No costs will be taxed in this court to either party.

In this opinion the other judges concurred.

[*] Sec. 2722. APPLICATION FOR ORDER FOR DISPOSITION OF SEIZED LIQUOR OR PROPERTY. In any such criminal proceeding in a court, other than the superior court or a court of common pleas, in which a conviction shall be had and from which no appeal shall be taken and in which any such liquor, container, implement, vehicle or other article or property shall have been seized or taken possession of by any officer, such court shall forthwith cause notice to be given to the prosecuting attorney of the criminal court of common pleas which shall have jurisdiction, if there be such court within the county, and, if there be no such court, to the state’s attorney of the county, which notice shall include a description of any such liquor, container, implement, vehicle, article or property, and such prosecuting attorney or state’s attorney, as the case may be, shall make application to such court of common pleas or superior court as shall have jurisdiction for an order for the disposition of such liquor, container, implement, vehicle, article or property, upon which application such court shall proceed as hereinbefore provided.
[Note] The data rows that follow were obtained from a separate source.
-- ==== Sys2Proof/Machine/Arrive.lean ====
section
/-! DEFINITION. How a command begins and ends: a message for a unit of the switch (R273), the names of a reset's scope, and the outcome. -/

namespace Sys2Proof.Machine

/-- A command ends in the state that its consequences leave. -/
def done (s : State) : Host.Outcome State Fault Refusal := .next (settle s)

/-- The transaction type and OP that a row names. -/
def Msg.as (m : Msg) (t : Nat) : Msg := { m with hdr := { m.hdr with type := t } }
def Msg.asOp (m : Msg) (t op : Nat) : Msg := { m with hdr := { m.hdr with type := t, op := op } }

/-- A READ or a WRITE: a reserved TYPE stays, for R272 ends the request (log entry 26). -/
def Msg.asReq (m : Msg) (t : Nat) : Msg := if 13 < m.hdr.type then m else m.as t

/-- An ATOMIC row with several operations: an OP that another row names stands for the first, and a reserved OP stays, for R272
ends the request (log entry 26). -/
def Msg.asOps (m : Msg) (t : Nat) (ops : List Nat) : Msg :=
  m.asOp t (if ops.contains m.hdr.op || atomWidth m.hdr.op == 0 then m.hdr.op else ops.headD 0)

/-- Table LSA-2: whether the TC of a message without a reply is one of its type's: CTRL has TC6, a NOTIFY TC5, or the TC of the write
that failed, and a TILE TC7 or TC0. Another ends the message (R272). -/
def Msg.tcOk (m : Msg) : Bool :=
  if m.hdr.type == tCTRL then m.hdr.tc == 6
  else if m.hdr.type == tNOTIFY then m.hdr.tc == (if m.hdr.op == 2 then 3 else 5)
  else m.hdr.type != tTILE || m.hdr.tc == 7 || m.hdr.tc == 0

/-- R273: a message that was delivered for internal endpoint 0x000: `k` takes it; for another endpoint, or with a TC that its type does
not have, it ends. -/
def atSwitch (prg : Nat) (m : Msg) (k : State → State) (s : State) : State :=
  let from_ := entryPrg s prg m
  let s := takeDelivered s (unitOut prg m.hdr) m
  if m.hdr.dint && m.hdr.dst % 4096 == 0 && m.tcOk then k s else unsupported from_ m s

/-- R89, R272: a SLIP that has come in on a port, whatever its DST names. -/
def slipAt (port : Nat) (m : Msg) (s : State) : State :=
  let s := takeDelivered s (.hub (port / 64)) m
  if m.tcOk then slipIn port m s else unsupported (port / 16) m s

/-- R272, R273, R454: a message for a mailbox: by a NOTIFY (kind 1) for internal endpoint 0x300, which is routed here, or from the board. -/
def mbxAt (kind port : Nat) (m : Msg) (s : State) : State :=
  let s := takeDelivered s (.hub (port / 64)) m
  if kind = 1 ∧ !(m.asOp tNOTIFY 0x10).tcOk then unsupported (port / 16) (m.as tNOTIFY) s else mbxPush kind port m s

/-- R273, R311: a shuttle segment that was delivered for engine `n`. -/
def atEngine (n : Nat) (m : Msg) (k : State → State) (s : State) : State :=
  if m.hdr.dint && m.hdr.dst % 4096 == 0x200 + n && decide (n < 16) && m.hdr.isShuttle then k (takeDelivered s (.sht n) m)
  else unsupported (entryPrg s n m) m (takeDelivered s (unitOut n m.hdr) m)

/-- A CPL or CPL_DATA for this switch (R254, R273), whose requests name internal endpoint 0x000. -/
def replyIn (prg : Nat) (m : Msg) (s : State) : State :=
  if m.hdr.dint && m.hdr.dst % 4096 == 0 then cplIn prg m s
  else unsupported (entryPrg s prg m) m (takeDelivered s (unitOut prg m.hdr) m)

/-- R448: an unscheduled TILE of a boot image. -/
def bootImageTile (prg : Nat) (m : Msg) (s : State) : State :=
  if s.boot.fetching && m.hdr.tc == 0 && tmStream m == 0xFFFFF then bootChunk (16384 * tmTile m) (tmData m) s else unsupported prg m s

/-- Whether a unit of this device sent a message that was delivered to a unit. -/
def sentHere (s : State) (o : Out) (m : Msg) : Bool :=
  match deliveredMsg s o m with
  | some d => d.port.isNone
  | none => m.hdr.sint && m.hdr.src / 4096 == ownId s

/-- R212: a TILE for internal endpoint 0x000. -/
def contribIn (prg : Nat) (m : Msg) (s : State) : State :=
  let (cs, s) := detachDelivered s (.hub (prg / 4)) m
  collTile prg m cs s

/-- R212, R273: a TILE that names internal endpoint 0x000, or ends. -/
def contribAt (prg : Nat) (m : Msg) (s : State) : State :=
  if m.hdr.dint && m.hdr.dst % 4096 == 0 && m.tcOk then contribIn prg m s
  else unsupported (entryPrg s prg m) m (takeDelivered s (unitOut prg m.hdr) m)

/-- R82, R273: a TILE for a unit of the switch: a compute region, a collective, or the loader. -/
def tileIn (prg : Nat) (m : Msg) (s : State) : State :=
  let e := m.hdr.dst % 4096
  let from_ := entryPrg s prg m
  if !m.tcOk then unsupported from_ m (takeDelivered s (unitOut prg m.hdr) m)
  else if groupCopy s m.hdr then groupTile prg e m (takeDelivered s (.hub (prg / 4)) m)
  else if m.hdr.dint ∧ 0x100 ≤ e ∧ e < 0x110 then
    let o := Out.rgn (e - 0x100)
    let (cs, t) := detachDelivered s o m
    regionTile (e - 0x100) m (sentHere s o m) cs t
  else if m.hdr.dint ∧ e = 0 then contribIn prg m s
  else
    let s := takeDelivered s (unitOut prg m.hdr) m
    if m.hdr.dint ∧ e = 0x300 then bootImageTile from_ m s else unsupported from_ m s

/-- The scope that the operands of a row name. -/
def scopeOf (rung g u ctx : Nat) : Scope :=
  match rung with
  | 0 => ⟨.context, g, u, ctx⟩
  | 1 => ⟨.engine, g, u, 0⟩
  | 2 => ⟨.partition, 0, u, 0⟩
  | 3 => ⟨.region, g, u, 0⟩
  | _ => ⟨.chip, 0, 0, 0⟩

/-- What the firmware knows of a lease: the lender, and the lease. -/
def leaseOf (x : Nat × Nat × Nat × Nat × Nat × Nat) : Nat × Lease :=
  (x.1, { id := x.2.1, base := x.2.2.1, gib := x.2.2.2.1, borrower := x.2.2.2.2.1, part := x.2.2.2.2.2, recallEnd := none })

/-- Words of a region's tile SRAM, behind which this model numbers those of its accumulator array: 32 sets of 16,384 accumulators of 320
bits (R213; log entry 101). -/
def sramWords : Nat := sramSize / 8
def accSetWords : Nat := 16384 * 5

/-- R223: an uncorrectable error in the accumulators: the collective whose set has it aborts. -/
def accUpset (n k : Nat) (s : State) : State :=
  match (s.sets.filter (·.rgn == n))[k]? with
  | some x => raise srcCRG_ACC_UE n (collFail x.coll 0x04 s)
  | none => s

/-- R128: a double-bit error leaves an SRAM word bad until it is written. -/
def sramBreak (n word : Nat) (s : State) : State :=
  let k := sramWords * n + word
  if sramWords ≤ word then accUpset n ((word - sramWords) / accSetWords) s
  else if s.sramBad.contains k then s
  else { s with sramBad := s.sramBad ++ [k] }

/-- R128: errors in an SRAM word: a single-bit error is corrected, written back and counted; where the region finds a double-bit error while
no step reads the word, it raises SRAM_UE_IDLE. -/
def sramUpset (n : Nat) (e : SramError) (s : State) : State :=
  match e with
  | .single word => if sramWords ≤ word || s.sramBad.contains (sramWords * n + word) then s else bump s (CRG_SRAM_CE n)
  | .double word => if sramWords ≤ word then sramBreak n word s else raise srcCRG_SRAM_UE_IDLE n (sramBreak n word s)
  | .hidden word => sramBreak n word s

end Sys2Proof.Machine
end

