-- ==== Sys2Proof/Machine/Programs.lean ====
section
/-! DEFINITION. Stream programs and bobbins (chapter 4). -/

namespace Sys2Proof.Machine

/-- PROG_LOAD (R107): a write of CRG_PROG_LOAD. -/
def execProgLoad (stores : List (Nat × Byte)) (n : Nat) (w : Word) (s : State) : Host.Outcome State Fault Refusal :=
  done (csrWrite (CRG_PROG_LOAD n) 8 w (fwStores s stores))

/-- PROG_LOAD_DONE (R107): the copy ends; `bad`: a read error was met. -/
def execProgLoadDone (n : Nat) (bad : Bool) (s : State) : Host.Outcome State Fault Refusal := done (progLoaded n bad s)

/-- NOP (R108): bobbin `b` (its global index) meets a NOP descriptor. -/
def execNopDesc (b : Nat) (s : State) : Host.Outcome State Fault Refusal :=
  done (bobExec b 0x00 (fun s => setCursor b (bobCursor s b + 1) s) s)

/-- STEP (R122): a STEP descriptor. -/
def execStepDesc (b : Nat) (s : State) : Host.Outcome State Fault Refusal := done (bobExec b 0x01 (tryIssue b) s)

/-- LOOP (R111): a LOOP descriptor. -/
def execLoopDesc (b : Nat) (s : State) : Host.Outcome State Fault Refusal := done (bobExec b 0x02 (bobLoop b) s)

/-- NEXT (R111): a NEXT descriptor. -/
def execNextDesc (b : Nat) (s : State) : Host.Outcome State Fault Refusal := done (bobExec b 0x03 (bobNext b) s)

/-- WAIT_ROUND (R123): a WAIT_ROUND descriptor. -/
def execWaitRoundDesc (b : Nat) (s : State) : Host.Outcome State Fault Refusal := done (bobExec b 0x04 (bobWait b) s)

/-- END (R123): an END descriptor. -/
def execEndDesc (b : Nat) (s : State) : Host.Outcome State Fault Refusal := done (bobExec b 0x05 (bobEnd b) s)

/-- READ_DATA_ARRIVE (R123): read data for a bobbin arrives. -/
def execReadDataArrive (b : Nat) (s : State) : Host.Outcome State Fault Refusal := done (readArrives b s)

/-- BOB_ARM (R123): BOB_CTL.CMD = ARM. -/
def execBobArm (b : Nat) (s : State) : Host.Outcome State Fault Refusal := done (csrWrite (BOB_CTL b) 8 1 s)

/-- BOB_START (R123): BOB_CTL.CMD = START. -/
def execBobStart (b : Nat) (s : State) : Host.Outcome State Fault Refusal := done (csrWrite (BOB_CTL b) 8 2 s)

/-- BOB_STOP (R123): BOB_CTL.CMD = STOP. -/
def execBobStop (b : Nat) (s : State) : Host.Outcome State Fault Refusal := done (csrWrite (BOB_CTL b) 8 3 s)

/-- BOB_RELEASE (R123): BOB_CTL.CMD = RELEASE. -/
def execBobRelease (b : Nat) (s : State) : Host.Outcome State Fault Refusal := done (csrWrite (BOB_CTL b) 8 4 s)

end Sys2Proof.Machine
end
Sec. 2723. RIGHTS OF CLAIMANT IN INTEREST. Any person claiming any interest in any such liquor, container, implement, vehicle, article or property shall be given reasonable notice of the pendency of any such application, and any person in any proceeding herein provided for may enter his appearance and claim ownership of any such liquor or any such property described and be heard by such superior court or court of common pleas upon such claim, which claim such court shall determine. If such court shall find any of such liquor, or such container, implement, vehicle, article or property shall belong to such claimant and shall not have been sold, used, owned, transported or kept with intent to sell, use or transport in violation of any law, it shall order such liquor, container, implement, vehicle, article or property returned to such claimant and costs shall be taxed as in the case of a person acquitted upon a criminal charge. If such court shall find any such liquor, container, implement, vehicle, article or property shall not belong to such claimant or shall have been sold, used, owned or transported or kept with intent to be sold, used or transported in violation of any law, it shall order such liquor, container, implement, vehicle, article or property to be disposed of as hereinbefore provided and costs shall be taxed against such claimant as in a criminal case in which an accused shall have been convicted.